El salón esta adornado con arreglos caros, un dineral en las mesas, un dineral en los músicos, comida, botellas. Buchanan y Shivas engalanan el centro de cada una de las mesas. En el techo, arañas de luz recortan y perforan el ambiente con su tenue y agradable luz. Todo en tonos blanquísimos que le dan la impresión de frescura al lugar. En el intermedio hay Jazz, un compendio de Bass Nova, que yo quería que tocaran. Una pareja ya grande se levanta y empieza a acompasar la música, dejándose llevar por dulce notas, muy a la Miles Davis.

Mi novio, ahora mi esposo, viste smoking, y se le ve la cara bien rasurada, brillante casi marmórea.

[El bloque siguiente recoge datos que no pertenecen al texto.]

/-- UNIT of a containment event (R344). -/
def unitWord (die kind index : Nat) : Nat := die * 2 ^ 30 + kind * 2 ^ 26 + index

/-- Writes a frame into the poison filter of its die; the 257th frame has the die fenced (R69). -/
def State.poisonFrame (s : State) (frame : Nat) : State :=
  let m := s.mem
  if m.poison.contains frame then s
  else if 256 ≤ (m.poison.filter (fun f => paDie (f * 4096) == paDie (frame * 4096))).length then
    { s with mgmt := { s.mgmt with fenceDue := s.mgmt.fenceDue ++ [(.die (paDie (frame * 4096)), false)] } }
  else { s with mem := { m with poison := m.poison ++ [frame] } }

/-- The event of a poisoned frame that no rank maps: whose it is is open (R344). -/
def State.orphanEvent (s : State) (frame : Nat) : State :=
  let (t, s) := s.draw
  let d := paDie (frame * 4096)
  s.cevent 2 0x08 (fld (Config.freeWord t) 5 0) (unitWord d 4 d) (frame * 4096) (fld (Config.freeWord t) 31 16)

/-- An agent's own access to a physical address that no stack holds: an uncorrectable error of its frame, which no rank made (R232, R69). -/
def State.badAgent (s : State) (pa : Nat) : State := (s.poisonFrame (pa / 4096)).orphanEvent (pa / 4096)

/-- Removes the TLB entries of a slot that overlap [va, va + len); len 0 means the whole slot (R65). -/
def Tlb.hit (slot va len : Nat) (e : Tlb) : Bool :=
  e.slot == slot && (len == 0 || (decide (e.vbase < va + len) && decide (va < e.vbase + e.size)))

def State.shoot (s : State) (slot va len : Nat) : State :=
  let keep (l : List Tlb) : List Tlb := l.filter (fun e => !e.hit slot va len)
  { s with
    core := { s.core with tlb := keep s.core.tlb },
    cores := s.cores.map (fun e => (e.1, { e.2 with tlb := keep e.2.tlb })),
    crews := s.crews.map (fun e => (e.1, { e.2 with tlb := keep e.2.tlb })) }

/-! Page walks (R58-R60). -/

/-- Access kinds of R68. -/
inductive AKind where
  | fetch
  | load
  | store
  | atomic
  | eread
  | ewrite
  deriving DecidableEq, Repr

def AKind.code : AKind → Nat
  | .fetch => 0
  | .load => 1
  | .store => 2
  | .atomic => 3
  | .eread => 4
  | .ewrite => 5

def AKind.writes : AKind → Bool
  | .store => true
  | .atomic => true
  | .ewrite => true
  | _ => false

def AKind.engine : AKind → Bool
  | .eread => true
  | .ewrite => true
  | _ => false

/-- TRAPINFO of R68. -/
def info68 (level : Nat) (k : AKind) (sub : Nat) : Word64 := BitVec.ofNat 64 (level * 4096 + k.code * 256 + sub)

def trap68 (cause : Byte) (va level : Nat) (k : AKind) (sub : Nat) (frame : Option Nat := none) : TrapRec :=
  { cause := cause, addr := BitVec.ofNat 64 va, info := info68 level k sub, frame := frame.map (fun f => (f, va)) }

/-- The index field of a level (R58). -/
def walkIndex (level va : Nat) : Nat := if level = 4 then va / 2 ^ 48 % 256 else va / 2 ^ (12 + 9 * level) % 512

/-- The page size of an SZ code (R59). -/
def szBytes : Nat → Nat
  | 1 => 2 ^ 12
  | 2 => 2 ^ 16
  | 3 => 2 ^ 21
  | 4 => 2 ^ 25
  | 5 => 2 ^ 30
  | _ => 0

/-- The leaf sizes a level allows (R58). -/
def szAllowed (level sz : Nat) : Bool :=
  match level with
  | 0 => sz == 1 || sz == 2
  | 1 => sz == 3 || sz == 4
  | 2 => sz == 5
  | _ => false

/-- ADDR of an entry, as the physical address it names (R59). -/
def pteAddr (p0 : Word64) : Nat := fld p0 51 12 * 4096

/-- Whether a core is fenced (R343). -/
def State.coreFenced (s : State) (c : Nat) : Bool := (s.coreOf c).fenced || (s.crews.at (c / 8) {}).fenced

/-- BADENTRY of an entry with V = 1 (R60). -/
def State.pteBad (s : State) (level : Nat) (p0 p1 : Word64) : Bool :=
  let sz := fld p0 11 9
  fld p0 63 52 != 0 || fld p0 8 5 != 0 || fld p0 2 1 != 0 ||
  (if sz = 0 then level == 0 || pteAddr p0 % 8192 != 0
   else
    !szAllowed level sz || pteAddr p0 % szBytes sz != 0 || fld p1 59 41 != 0 || fld p1 31 24 != 0 ||
    (if fld p1 63 62 = 3 then s.coreFenced (fld p1 40 32) else fld p1 40 32 != 0))

/-- The leaf fields that a TLB entry holds (R62). -/
def Tlb.of (slot va level : Nat) (p0 p1 : Word64) : Tlb :=
  let size := szBytes (fld p0 11 9)
  { slot := slot, vbase := va / size * size, size := size, pa := pteAddr p0, home := p1.extractLsb' 62 2,
    psn := p1.getLsbD 61, lat := p1.getLsbD 60, hcore := fld p1 40 32, buf := p1.extractLsb' 0 24,
    x := p0.getLsbD 4, w := p0.getLsbD 3, level := level }

/-- One entry of a table, decrypted under a rank's context: two little-endian words (R59, R70). -/
def State.pte (s : State) (ctx a : Nat) : Word64 × Word64 :=
  (BitVec.ofNat 64 (leNat ((upto a 8).map (s.tabByte ctx))), BitVec.ofNat 64 (leNat ((upto (a + 8) 8).map (s.tabByte ctx))))

/-- A walk from a table down (R60): the leaf and the address of its entry, or the trap. -/
def State.walkFrom (s : State) (slot va : Nat) (k : AKind) : (level : Nat) → (table : Nat) → Except TrapRec (Tlb × Nat)
  | level, table =>
    let i := walkIndex level va
    let a := table + 16 * i
    if !(hbmExists a && hbmExists (a + 15)) then .error (trap68 0x08 va level k 0x20 (some (a / 4096)))
    else
      let (p0, p1) := s.pte (s.rank slot).ctx a
      if !p0.getLsbD 0 then .error (trap68 0x05 va level k 0x02)
      else if s.pteBad level p0 p1 then .error (trap68 0x05 va level k 0x03)
      else
        let sz := fld p0 11 9
        if sz = 0 then
          match level with
          | 0 => .error (trap68 0x05 va 0 k 0x03)
          | l + 1 => s.walkFrom slot va k l (pteAddr p0)
        else if sz = 2 || sz = 4 then
          let g := table + 16 * (i / 16 * 16)
          let (h0, h1) := s.pte (s.rank slot).ctx g
          if !h0.getLsbD 0 || fld h0 11 9 != sz then .error (trap68 0x05 va level k 0x04)
          else if s.pteBad level h0 h1 then .error (trap68 0x05 va level k 0x03)
          else .ok (Tlb.of slot va level h0 h1, g)
        else .ok (Tlb.of slot va level p0 p1, a)

/-- The walk of a rank's address (R57, R60). -/
def State.walk (s : State) (slot va : Nat) (k : AKind) : Except TrapRec (Tlb × Nat) :=
  s.walkFrom slot va k 4 (s.rank slot).ptroot

/-! TLBs (R62). -/

def tlbFind (l : List Tlb) (slot va : Nat) : Option Tlb :=
  l.find? (fun e => e.slot == slot && decide (e.vbase ≤ va) && decide (va < e.vbase + e.size))

/-- Adds an entry to a TLB of a capacity; which entry a full TLB gives up is open (R62). -/
def tlbFill (cap pick : Nat) (l : List Tlb) (e : Tlb) : List Tlb :=
  if l.length < cap then l ++ [e] else l.eraseIdx (pick % l.length) ++ [e]

/-- Fills the core TLB, and the crew TLB when `walked`. An engine operation uses the crew TLB only (R62). -/
def State.tlbAdd (s : State) (core : Nat) (eng walked : Bool) (e : Tlb) : State :=
  let s := if eng then s else
    let c := s.coreOf core
    s.putCore core { c with tlb := tlbFill 256 (Config.freeSched s.tick) c.tlb e }
  if walked then
    let c := s.crews.at (core / 8) {}
    { s with crews := s.crews.put (core / 8) { c with tlb := tlbFill 2048 (Config.freeSched s.tick) c.tlb e } }
  else s

/-- The leaf of an address: core TLB, crew TLB, walk (R62); `walked` says whether a walk was made. -/
def State.leaf (s : State) (core slot va : Nat) (k : AKind) : Except TrapRec (Tlb × Bool × State) :=
  match (if k.engine then none else tlbFind (s.coreOf core).tlb slot va) with
  | some e => .ok (e, false, s)
  | none =>
    match tlbFind (s.crews.at (core / 8) {}).tlb slot va with
    | some e => .ok (e, false, s.tlbAdd core k.engine false e)
    | none =>
      match s.walk slot va k with
      | .error t => .error t
      | .ok (e, _) => .ok (e, true, s.tlbAdd core k.engine true e)

/-- The physical address of an address under a leaf. -/
def Tlb.phys (e : Tlb) (va : Nat) : Nat := e.pa + (va - e.vbase)

/-- Translation with the checks of R67 in their order: NONCANON, walk, poison, protection, ownership of HOME = 11. -/
def State.xlat (s : State) (core slot va : Nat) (k : AKind) : Except TrapRec (Tlb × State) :=
  if 2 ^ 56 ≤ va then .error (trap68 0x05 va 0xF k 0x01)
  else
    match s.leaf core slot va k with
    | .error t => .error t
    | .ok (e, walked, s') =>
      let level := if walked then e.level else 0xF
      let pa := e.phys va
      if e.psn || s.poisoned pa then .error (trap68 0x08 va level k 0x20)
      else if k.writes && !e.w then .error (trap68 0x06 va level k 0x10)
      else if k == .fetch && !e.x then .error (trap68 0x06 va level k 0x11)
      else if e.home == 3 && e.hcore != core then .error (trap68 0x07 va 0xF k 0x42)
      else if !hbmExists pa then .error (trap68 0x08 va level k 0x20 (some (pa / 4096)))
      else .ok (e, s')

/-- The containment agent's part of R69 for the rank whose access met the error: the filter, PSN in its leaf, the
shootdown of the page, and the containment event. -/
def State.contain (s : State) (slot va frame : Nat) : State :=
  let r := s.rank slot
  let s := s.poisonFrame frame
  let s := match s.walk slot va .load with
    | .error _ => s
    | .ok (e, a) =>
      let (_, p1) := s.pte r.ctx a
      let s := { s with mem := { s.mem with hbm := s.mem.hbm.put (a + 8) (leBytes (p1 ||| BitVec.ofNat 64 (2 ^ 61)).toNat 8) } }
      s.shoot slot e.vbase e.size
  s.cevent 2 0x08 r.ctx (unitWord (paDie (frame * 4096)) 4 (paDie (frame * 4096))) (frame * 4096) r.vrank.toNat

end Sys2Proof.Machine
end

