-- ==== Sys2Proof/Machine/Operands.lean ====
section
/-! DEFINITION. Operand forms at issue: scalar operands (R81, R103), destinations (R39, R140), line operands and broadcasts
(R80), the cells they name through the mapping of R106, and the parity check of a read (R342). -/

namespace Sys2Proof.Machine

/-- A scalar operand read at issue (R81, R103). -/
def Stream.readOp (x : Stream) : SOp → Word64
  | .reg r => x.readS r
  | .imm v => v.signExtend 64
  | .pred p => if x.readP p then 1 else 0
  | .lidx l => BitVec.ofNat 64 (x.lval l.toNat)
  | .lc => x.lc.setWidth 64
  | .ec => x.ec.setWidth 64
  | .rrb => x.rrb.setWidth 64

/-- The offset of an access: a register as it stands, an immediate times the access unit (R237). -/
def Stream.readOff (x : Stream) (u : Nat) : SOp → Word64
  | .imm v => v.signExtend 64 * BitVec.ofNat 64 u
  | o => x.readOp o

/-- Whether the focused stream is the secondary of its core. -/
def State.sec (s : State) : Bool := s.curKey % 2 == 1

/-- The key of a cell of a physical tile. -/
def cellKey (tile i j : Nat) : Nat := tile * 4096 + 64 * i + j

/-- The cells of a line of a physical tile, lane 0 first (R80). -/
def lineCells (d : Dir) (tile j : Nat) : List Nat :=
  (upto 0 64).map (fun k =>
    match d with
    | .row => cellKey tile j k
    | .col => cellKey tile k j
    | .diag => cellKey tile k ((k + j) % 64))

/-- The physical tile of a logical tile of the focused stream (R106). -/
def State.tileOf (s : State) (t : BitVec 3) : Nat := s.cur.ptile s.sec t.toNat

/-- The cells of a line operand of the focused stream (R80, R106). -/
def State.lineKeys (s : State) (l : Line) : List Nat := lineCells l.dir (s.tileOf l.tile) (s.cur.lval l.l.toNat)

/-- The line number of a line operand (R80). -/
def State.lineNo (s : State) (l : Line) : Nat := s.cur.lval l.l.toNat

/-- The 64 cells of a line operand. -/
def State.readLine (s : State) (l : Line) : List Word32 := (s.lineKeys l).map s.core.mrf.get

/-- The 64 lanes of a V-slot source (R80, R162). -/
def State.readSrc (s : State) : VSrc → List Word32
  | .line l => s.readLine l
  | .bc r => List.replicate 64 ((s.cur.readS r).setWidth 32)

/-- MRFPARITY of R342: bits 18:16 the physical tile, bits 11:0 the cell. -/
def parityInfo (k : Nat) : Word64 := BitVec.ofNat 64 (k / 4096 * 65536 + k % 4096)

/-- The trap of reading a cell whose parity has failed (R342). -/
def State.parityTrap (s : State) (keys : List Nat) : Option TrapRec :=
  if s.core.parity.isEmpty then none
  else (keys.find? (fun k => s.core.parity.contains k)).map (fun k =>
    { cause := 0x14, addr := Config.freeWord s.tick, info := parityInfo k })

/-- The cells a source reads. -/
def State.srcKeys (s : State) : VSrc → List Nat
  | .line l => s.lineKeys l
  | .bc _ => []

/-- Goes on unless a read cell's parity has failed (R342). -/
def State.sound (s : State) (keys : List Nat) (r : Res) : Res :=
  match s.parityTrap keys with
  | some t => .trap t
  | none => r

/-- A line result of latency L: 64 cells. -/
def State.outLine (s : State) (L : Nat) (d : Line) (vs : List Word32) (fl : BitVec 7) : State :=
  s.out L (.cells ((s.lineKeys d).zip vs)) fl

/-- A destination of s0, p0 writes nothing (R101); its flags are still set (R137). -/
def Stream.low32 (x : Stream) (r : SReg) : Word32 := (x.readS r).setWidth 32

end Sys2Proof.Machine
end

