/-- A forward instruction: the result line and one record (R192). -/
def State.forward (s : State) (d : Line) (keys : List Nat) (f : Fmt) (pair part : Nat) (ls : List (Word32 × Word32 × Bool × Flags)) : Res :=
  s.sound keys
    (let ys := ls.map (fun e => e.1)
     let tags := ((upto 0 64).zip ls).foldl (fun t e => if e.2.2.2.1 then t + 2 ^ e.1 else t) 0
     let fl := ls.foldl (fun t e => t ||| e.2.2.2) 0 ||| flIf (tags ≠ 0) flRL
     let r : RRec := { cells := ls.map (fun e => e.2.1), t0 := BitVec.ofNat 64 tags,
                       t1 := tailWord 0 part false f.bits.toNat pair (lineCrc ys) }
     s.push r (fun s => .ok (s.outLine 4 d ys fl)))

/-- The lanes of a two-source forward instruction. -/
def fwdLanes (f : Fmt) (a b : List Word32) (g : Nat → Nat → FwdElem) : List (Word32 × Word32 × Bool × Flags) :=
  (a.zip b).map (fun e => fwdLane f e.1 ((upto 0 (Fmt.count f 0)).map (fun k => g (elem f 0 e.1 k) (elem f 0 e.2 k))))

def execRadd (f : Fmt) (sat : Bool) (d : Line) (a b : VSrc) (s : State) : Out :=
  finish s (s.forward d (s.srcKeys a ++ s.srcKeys b) f 0x2C 0 (fwdLanes f (s.readSrc a) (s.readSrc b) (fwdAdd f s.cur.rmv sat false)))
def execRsub (f : Fmt) (sat : Bool) (d : Line) (a b : VSrc) (s : State) : Out :=
  finish s (s.forward d (s.srcKeys a ++ s.srcKeys b) f 0x2D 0 (fwdLanes f (s.readSrc a) (s.readSrc b) (fwdAdd f s.cur.rmv sat true)))
def execRmul (f : Fmt) (sat : Bool) (d : Line) (a b : VSrc) (s : State) : Out :=
  finish s (s.forward d (s.srcKeys a ++ s.srcKeys b) f 0x2E 0 (fwdLanes f (s.readSrc a) (s.readSrc b) (fwdMul f s.cur.rmv sat)))
def execRnarw (f : Fmt) (sat : Bool) (part : BitVec 1) (d : Line) (a : VSrc) (s : State) : Out :=
  finish s (s.forward d (s.srcKeys a ++ s.lineKeys d) f 0x2F part.toNat
    (((s.readSrc a).zip (s.readLine d)).map (fun e => fwdNarw f s.cur.rmv sat part.toNat e.1 e.2)))
def execRrelu (f : Fmt) (d : Line) (a : VSrc) (s : State) : Out :=
  let l := s.readSrc a
  finish s (s.forward d (s.srcKeys a) f 0x30 0 (fwdLanes f l l (fun x _ => fwdRelu f x)))
def execRscalb (f : Fmt) (sat : Bool) (d : Line) (a b : VSrc) (s : State) : Out :=
  finish s (s.forward d (s.srcKeys a ++ s.srcKeys b) f 0x31 0
    (((s.readSrc a).zip (s.readSrc b)).map (fun e =>
      fwdLane f e.1 ((elems f 0 e.1).map (fwdScalb f s.cur.rmv sat e.2.toInt)))))
def execRshr (ar : Bool) (d : Line) (a b : VSrc) (s : State) : Out :=
  finish s (s.forward d (s.srcKeys a ++ s.srcKeys b) .i32 0x32 0
    (((s.readSrc a).zip (s.readSrc b)).map (fun e => fwdLane .i32 e.1 [fwdShr ar e.1 e.2])))

/-! Undo instructions (R195-R197). -/

/-- The trap of a failed check on the top record (R196). In the V1 slot, beside a V0 that pushes or pops, its depth is the one after V0 (log 61). -/
def State.rvBad (s : State) (cause : Byte) (sub : Nat) (r : RRec) (want fmt : Nat) (crc : BitVec 16) : TrapRec :=
  let info := (if sub = 4 || sub = 5 then fld r.t1 15 0 * 2 ^ 48 else 0) + (if sub = 4 then crc.toNat * 2 ^ 32 else 0)
    + fld r.t1 21 16 * 2 ^ 26 + want * 2 ^ 20 + fld r.t1 26 24 * 2 ^ 17 + fmt * 2 ^ 14 + sub
  { cause := cause, addr := (s.rank s.cur.slot).stkbase + BitVec.ofNat 64 (272 * (s.depth - 1)), info := BitVec.ofNat 64 info }

/-- The checks of R195 on the top record, in their order. -/
def State.undoCheck (s : State) (r : RRec) (want fmt part : Nat) (narw : Bool) (crc : BitVec 16) : Option TrapRec :=
  if r.mark then some (s.rvBad 0x0A 0x03 r want fmt crc)
  else if fld r.t1 21 16 != want then some (s.rvBad 0x0A 0x01 r want fmt crc)
  else if fld r.t1 26 24 != fmt || (narw && fld r.t1 28 28 != part) then some (s.rvBad 0x0A 0x02 r want fmt crc)
  else if fld r.t1 31 29 != 0 || fld r.t1 23 22 != 0 then some (s.rvBad 0x0B 0x05 r want fmt crc)
  else if crc.toNat != fld r.t1 15 0 then some (s.rvBad 0x0B 0x04 r want fmt crc)
  else none

/-- An undo instruction: pops the top record, checks it, and writes the line that `lane` computes for each tag-0 lane from
its y cell, its record cell and its lane number (R195, R197). -/
def State.undo (s : State) (d : Line) (y : VSrc) (keys : List Nat) (f : Fmt) (want part : Nat) (narw : Bool)
    (lane : Nat → Word32 → Word32 → Word32 × Flags) : Res :=
  s.sound keys
    (s.withHold (fun s =>
      if s.depth = 0 then .trap (s.rvstack 0x09)
      else
        match s.cur.win with
        | [] => .stall true none .hold
        | r :: rest =>
          let ys := s.readSrc y
          match s.undoCheck r want f.bits.toNat part narw (lineCrc ys) with
          | some t => .trap t
          | none =>
            let out := (upto 0 64).map (fun i =>
              let c := r.cells.getD i 0
              if r.t0.getLsbD i then (c, (0 : Flags)) else lane i (ys.getD i 0) c)
            let s := { s with cur := { s.cur with win := rest, flushing := false } }
            .ok (s.outLine 6 d (out.map (fun e => e.1)) (out.foldl (fun t e => t ||| e.2) 0))))

/-- An exact undo value: an exact zero takes the sign of the residual (R194). -/
def undoNarrow (F : FF) (m : RMode) (res : Nat) (x : Ex × Flags) : Nat × Flags :=
  let v := if x.1.isZero then Ex.zero (res / 2 ^ (F.width - 1) % 2 == 1) else x.1
  let (b, f) := narrow (.fp F) v m false
  (b, x.2 ||| f)

/-- UADD and USUB of an element: y + res − b or y + res + b (R197). -/
def undoAdd (f : Fmt) (m : RMode) (sub : Bool) (y res b : Nat) : Nat × Flags :=
  match Fmt.ff f with
  | some F =>
    let (t, f1) := exAdd m (F.value y) (F.value res)
    let (x, f2) := exAdd m t (if sub then F.value b else (F.value b).neg)
    undoNarrow F m res (x, f1 ||| f2)
  | none => (((BitVec.ofNat 32 y) + (if sub then BitVec.ofNat 32 b else -(BitVec.ofNat 32 b))).toNat, 0)

/-- UMUL of an element: (y + res) / b (R197). -/
def undoMul (f : Fmt) (m : RMode) (y res b : Nat) : Nat × Flags :=
  let F := (Fmt.ff f).getD fp32
  let (t, f1) := exAdd m (F.value y) (F.value res)
  let (x, f2) := exDiv t (F.value b)
  undoNarrow F m res (x, f1 ||| f2)

/-- A lane of an element-wise undo. -/
def undoLane (f : Fmt) (g : Nat → Nat → Nat → Nat × Flags) (y c b : Word32) : Word32 × Flags :=
  let r := (upto 0 (Fmt.count f 0)).map (fun k => g (elem f 0 y k) (elem f 0 c k) (elem f 0 b k))
  (pack f 0 (r.map (fun e => e.1)), r.foldl (fun t e => t ||| e.2) 0)

/-- UNARW of a lane (R197). -/
def undoNarw (f : Fmt) (m : RMode) (p : Nat) (y c : Word32) : Word32 × Flags :=
  let F := (Fmt.ff f).getD bf16
  let e := elem f 0 y p
  let v := F.value e
  if v.isNan then (BitVec.ofNat 32 (fp32.nan.getD 0), nvOf [v] ||| flNF)
  else
  let yz := (e % 2 ^ 15 + 2 ^ 15 - c.toNat / 2 ^ 31) % 2 ^ 15
  let wide := (narrow (.fp fp32) (F.value yz) .rne false).1
  let x := e / 2 ^ 15 * 2 ^ 31 + (wide + c.toNat % 2 ^ 24) % 2 ^ 31
  let (b, fl) := narrow (.fp fp32) (fp32.value x) m false
  (BitVec.ofNat 32 b, fl)

/-- URELU of an element (R197). -/
def undoRelu (f : Fmt) (m : RMode) (y res : Nat) : Nat × Flags :=
  let F := (Fmt.ff f).getD fp32
  let xs := if res ≠ 0 then [F.value y, F.value res] else [F.value y]
  let x := if xs.any Ex.isNan then .nan false else F.value (if res ≠ 0 then res else y)
  let (b, fl) := narrow (.fp F) x m false
  (b, fl ||| nvOf xs)

/-- USCALB of an element (R197). -/
def undoScalb (f : Fmt) (m : RMode) (n : Int) (y res : Nat) : Nat × Flags :=
  let F := (Fmt.ff f).getD fp32
  let x := F.value y
  undoNarrow F m res (exScale x (-n), nvOf [x])

/-- USHR of a cell (R197). -/
def undoShr (y c b : Word32) : Word32 := let n := cellCount b; if 32 ≤ n then c else (y <<< n) ||| c

def execUadd (f : Fmt) (d : Line) (y b : VSrc) (s : State) : Out :=
  let bs := s.readSrc b
  finish s (s.undo d y (s.srcKeys y ++ s.srcKeys b) f 0x2C 0 false (fun i v c => undoLane f (undoAdd f s.cur.rmv false) v c (bs.getD i 0)))
def execUsub (f : Fmt) (d : Line) (y b : VSrc) (s : State) : Out :=
  let bs := s.readSrc b
  finish s (s.undo d y (s.srcKeys y ++ s.srcKeys b) f 0x2D 0 false (fun i v c => undoLane f (undoAdd f s.cur.rmv true) v c (bs.getD i 0)))
def execUmul (f : Fmt) (d : Line) (y b : VSrc) (s : State) : Out :=
  let bs := s.readSrc b
  finish s (s.undo d y (s.srcKeys y ++ s.srcKeys b) f 0x2E 0 false (fun i v c => undoLane f (undoMul f s.cur.rmv) v c (bs.getD i 0)))
def execUnarw (f : Fmt) (part : BitVec 1) (d : Line) (y : VSrc) (s : State) : Out :=
  finish s (s.undo d y (s.srcKeys y) f 0x2F part.toNat true (fun _ v c => undoNarw f s.cur.rmv part.toNat v c))
def execUrelu (f : Fmt) (d : Line) (y : VSrc) (s : State) : Out :=
  finish s (s.undo d y (s.srcKeys y) f 0x30 0 false (fun _ v c => undoLane f (fun e r _ => undoRelu f s.cur.rmv e r) v c 0))
def execUscalb (f : Fmt) (d : Line) (y b : VSrc) (s : State) : Out :=
  let bs := s.readSrc b
  finish s (s.undo d y (s.srcKeys y ++ s.srcKeys b) f 0x31 0 false (fun i v c =>
    undoLane f (fun e r _ => undoScalb f s.cur.rmv (bs.getD i 0).toInt e r) v c 0))
def execUshr (d : Line) (y b : VSrc) (s : State) : Out :=
  let bs := s.readSrc b
  finish s (s.undo d y (s.srcKeys y ++ s.srcKeys b) .i32 0x32 0 false (fun i v c => (undoShr v c (bs.getD i 0), 0)))

/-! Marking, dropping and waiting (R204-R206). -/

/-- RSMARK (R204). -/
def execRsmark (a : SOp) (s : State) : Out :=
  let r : RRec := { cells := List.replicate 64 0, t0 := 0, t1 := tailWord ((s.cur.readOp a).setWidth 32) 0 true 0 0 0 }
  finish s (s.unheld (s.push r (fun s => .ok s)))

/-- Removes n records from the top: window records first, then those in memory by lowering STKPTR (R205). -/
def State.dropRecs (s : State) (n : Nat) : State :=
  let w := s.cur.win.length
  let r := s.rank s.cur.slot
  let s := { s with cur := { s.cur with win := s.cur.win.drop n, flushing := false } }
  if w < n then s.putRank s.cur.slot { r with stkptr := r.stkptr - BitVec.ofNat 64 (272 * (n - w)) } else s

Ambas familias lucen contentas, gratas con la unión, se encuentran enorgullecidas de que los novios hayan tomado la decisión correcta. Estoy contenta. Mis primos vienen a saludarme y felicitarme y veo que mi ex novio me esta viendo desde una mesa.

Veo que de repente entra mucha gente por la puerta y se empiezan a escuchar muchos ruidos.

1.- El ex novio mala leche

Llegaron los payasos, los guarros desenfundan, triple play con background de una cumbia que se extingue, se escuchan voces, carros, frenazos, se siente vibra pesada, aire de pólvora y por fin llegó el final, pensaran que ya nos tocó atorarle a la matraca.

Hay narcos en la puerta mientras yo traigo tos de cigarro, de esa tímida y apretujada: tos de rico, que los pobres señores, los pobres tosen con todo y flema. Se escuchan gritos, en la selva, se escuchan gritos, son las almas del latino son los gritos de gente. Son los gritos de la gente que me aturden: desenfunden, apunten, mirada asesina, estornudo y hago shot. Hago bull´s eye justo en el blanco y mató a uno de los que venían entrando por la puerta. Mi ex novia, ahora la novia, tiene la mente en blanco. El novio hace cara de chorizo, así como pensando que todo es culpa de los primos narcos de su nueva esposa.